- [Exercise details]:
Examine the data line by line and report how many lines include the word "unfold", with no additional output.

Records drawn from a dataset
*** Block opens ***

-- ==== Sys2Proof/Laws/OfImageOps.lean ====
section
/-!
SUPPORT. What each operation of Machine/ImageOps.lean may touch: the parts of the device and the blocks of registers.
-/
namespace Sys2Proof.Machine

open Reg

set_option linter.unusedTactic false
set_option linter.unreachableTactic false
set_option linter.unusedSimpArgs false

theorem noDram_within  (d : Dev) :
    d.within [.ev, .wal] [0, 2, 18] (noDram  d) := by
  unfold noDram
  try dsimp only
  repeat' first
    | with_reducible exact within_refl _ _ _
    | assumption
    | with_reducible apply within_comp (put_within _ DEV_STATE_STATE _ 0 _ _)
    | with_reducible apply within_comp (occur_within _ _ _ _ _)
    | with_reducible apply within_foldl_snd
    | with_reducible apply within_foldl
    | with_reducible apply within_ite
    | (intro (_ : Dev) _; try dsimp only)
    | (intro (_ : _ × Dev) _; try dsimp only)
    | split
    | decide
    | exact Or.inl (by decide)
    | exact Or.inr (by decide)
    | (simp only [DEV_STATE, DEV_STATE_STATE]; omega)
    | omega
    | dsimp only

theorem setImgFail_within (k : Nat) (code : Nat) (d : Dev) :
    d.within [] [0] (setImgFail k code d) := by
  unfold setImgFail
  try dsimp only
  repeat' first
    | with_reducible exact within_refl _ _ _
    | assumption
    | with_reducible apply within_comp (setReg_within _ DEV_IMG_FAIL _ 0 _ _)
    | with_reducible apply within_foldl_snd
    | with_reducible apply within_foldl
    | with_reducible apply within_ite
    | (intro (_ : Dev) _; try dsimp only)
    | (intro (_ : _ × Dev) _; try dsimp only)
    | split
    | decide
    | exact Or.inl (by decide)
    | exact Or.inr (by decide)
    | (simp only [DEV_IMG_FAIL]; omega)
    | omega
    | dsimp only

theorem authTake_within (rd : ImgRead) (d : Dev) :
    d.within [.sec] [0] (d.authTake rd) := by
  unfold Dev.authTake
  try simp only [mk_sec]
  repeat' first
    | with_reducible exact within_refl _ _ _
    | assumption
    | with_reducible apply within_comp (put_within _ DEV_STATE_AUTH_OK _ 0 _ _)
    | with_reducible apply within_foldl_snd
    | with_reducible apply within_foldl
    | with_reducible apply within_ite
    | (intro (_ : Dev) _; try dsimp only)
    | (intro (_ : _ × Dev) _; try dsimp only)
    | with_reducible apply within_comp (toSec_within _ _)
    | split
    | decide
    | exact Or.inl (by decide)
    | exact Or.inr (by decide)
    | (simp only [DEV_STATE, DEV_STATE_AUTH_OK]; omega)
    | omega
    | dsimp only

theorem inForce_within (k : Nat) (rd : ImgRead) (d : Dev) :
    d.within [] [0] (d.inForce k rd) := by
  unfold Dev.inForce
  try dsimp only
  repeat' first
    | with_reducible exact within_refl _ _ _
    | assumption
    | with_reducible apply within_comp (setReg_within _ DEV_ID6 _ 0 _ _)
    | with_reducible apply within_comp (setReg_within _ DEV_ID5 _ 0 _ _)
    | with_reducible apply within_comp (put_within _ DEV_STATE_SLOT _ 0 _ _)
    | with_reducible apply within_foldl_snd
    | with_reducible apply within_foldl
    | with_reducible apply within_ite
    | (intro (_ : Dev) _; try dsimp only)
    | (intro (_ : _ × Dev) _; try dsimp only)
    | split
    | decide
    | exact Or.inl (by decide)
    | exact Or.inr (by decide)
    | (simp only [DEV_ID5, DEV_ID6, DEV_STATE, DEV_STATE_SLOT]; omega)
    | omega
    | dsimp only

theorem updChecked_within  (d : Dev) :
    d.within [.ev, .flt, .wal, .dof, .start, .sec, .mpl] [0, 2, 18] (updChecked  d) := by
  unfold updChecked
  try dsimp only
  repeat' first
    | with_reducible exact within_refl _ _ _
    | assumption
    | with_reducible apply within_comp (put_within _ DEV_UPD_STAT_RESULT _ 0 _ _)
    | with_reducible apply within_comp (aonEvent_within _ _ _ _ _ _ _)
    | with_reducible apply within_comp (updFail_within _ _)
    | with_reducible apply within_comp (updIdle_within _)
    | with_reducible apply within_comp (updState_within _ _)
    | with_reducible apply within_foldl_snd
    | with_reducible apply within_foldl
    | with_reducible apply within_ite
    | (intro (_ : Dev) _; try dsimp only)
    | (intro (_ : _ × Dev) _; try dsimp only)
    | split
    | decide
    | exact Or.inl (by decide)
    | exact Or.inr (by decide)
    | (simp only [DEV_UPD_STAT, DEV_UPD_STAT_RESULT]; omega)
    | omega
    | dsimp only

theorem updProgrammed_within (good : Bool) (d : Dev) :
    d.within [.ev, .flt, .wal, .flash, .dof, .start, .sec, .mpl] [0, 2, 18] (updProgrammed good d) := by
  unfold updProgrammed
  try dsimp only
  repeat' first
    | with_reducible exact within_refl _ _ _
    | assumption
    | with_reducible apply within_comp (put_within _ DEV_UPD_STAT_RESULT _ 0 _ _)
    | with_reducible apply within_comp (eraseFlash_within _ _ _)
    | with_reducible apply within_comp (programFlash_within _ _ _)
    | with_reducible apply within_comp (aonEvent_within _ _ _ _ _ _ _)
    | with_reducible apply within_comp (updFail_within _ _)
    | with_reducible apply within_comp (updIdle_within _)
    | with_reducible apply within_comp (updState_within _ _)
    | with_reducible apply within_foldl_snd
    | with_reducible apply within_foldl
    | with_reducible apply within_ite
    | (intro (_ : Dev) _; try dsimp only)
    | (intro (_ : _ × Dev) _; try dsimp only)
    | split
    | decide
    | exact Or.inl (by decide)
    | exact Or.inr (by decide)
    | (simp only [DEV_UPD_STAT, DEV_UPD_STAT_RESULT]; omega)
    | omega
    | dsimp only

theorem updPending_within (readGood : Bool) (d : Dev) :
    d.within [.ev, .flt, .wal, .dof, .start, .sec, .mpl] [0, 2, 18] (updPending readGood d) := by
  unfold updPending
  try simp only [mk_sec]
  repeat' first
    | with_reducible exact within_refl _ _ _
    | assumption
    | with_reducible apply within_comp (put_within _ DEV_UPD_STAT_RESULT _ 0 _ _)
    | with_reducible apply within_comp (updFail_within _ _)
    | with_reducible apply within_comp (updIdle_within _)
    | with_reducible apply within_comp (updState_within _ _)
    | with_reducible apply within_foldl_snd
    | with_reducible apply within_foldl
    | with_reducible apply within_ite
    | (intro (_ : Dev) _; try dsimp only)
    | (intro (_ : _ × Dev) _; try dsimp only)
    | with_reducible apply within_comp (toSec_within _ _)
    | split
    | decide
    | exact Or.inl (by decide)
    | exact Or.inr (by decide)
    | (simp only [DEV_UPD_STAT, DEV_UPD_STAT_RESULT]; omega)
    | omega
    | dsimp only

theorem stateBack_within  (d : Dev) :
    d.within [.start] [0] (stateBack  d) := by
  unfold stateBack
  try dsimp only
  repeat' first
    | with_reducible exact within_refl _ _ _
    | assumption
    | with_reducible apply within_comp (put_within _ DEV_STATE_STATE _ 0 _ _)
    | with_reducible apply within_comp (startMod_within _ _)
    | with_reducible apply within_foldl_snd
    | with_reducible apply within_foldl
    | with_reducible apply within_ite
    | (intro (_ : Dev) _; try dsimp only)
    | (intro (_ : _ × Dev) _; try dsimp only)
    | split
    | decide
    | exact Or.inl (by decide)
    | exact Or.inr (by decide)
    | (simp only [DEV_STATE, DEV_STATE_STATE]; omega)
    | omega
    | dsimp only

theorem shedHalt_within  (d : Dev) :
    d.within [.shd] [7] (shedHalt  d) := by
  unfold shedHalt
  try dsimp only
  repeat' first
    | with_reducible exact within_refl _ _ _
    | assumption
    | with_reducible apply within_comp (put_within _ SHD_STATUS_PASS _ 7 _ _)
    | with_reducible apply within_comp (shdMod_within _ _)
    | with_reducible apply within_foldl_snd
    | with_reducible apply within_foldl
    | with_reducible apply within_ite
    | (intro (_ : Dev) _; try dsimp only)
    | (intro (_ : _ × Dev) _; try dsimp only)
    | split
    | decide
    | exact Or.inl (by decide)
    | exact Or.inr (by decide)
    | (simp only [SHD_STATUS, SHD_STATUS_PASS]; omega)
    | omega
    | dsimp only

theorem reallocSlots_within  (d : Dev) :
    d.within [] [20] (reallocSlots  d) := by
  unfold reallocSlots
  try dsimp only
  repeat' first
    | with_reducible exact within_refl _ _ _
    | assumption
    | with_reducible apply within_comp (setSlotState_within _ _ _)
    | with_reducible apply within_foldl_snd
    | with_reducible apply within_foldl
    | with_reducible apply within_ite
    | (intro (_ : Dev) _; try dsimp only)
    | (intro (_ : _ × Dev) _; try dsimp only)
    | split
    | decide
    | exact Or.inl (by decide)
    | exact Or.inr (by decide)
    | omega
    | dsimp only

end Sys2Proof.Machine
end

*** Block closes ***

- [Result of the task]:
10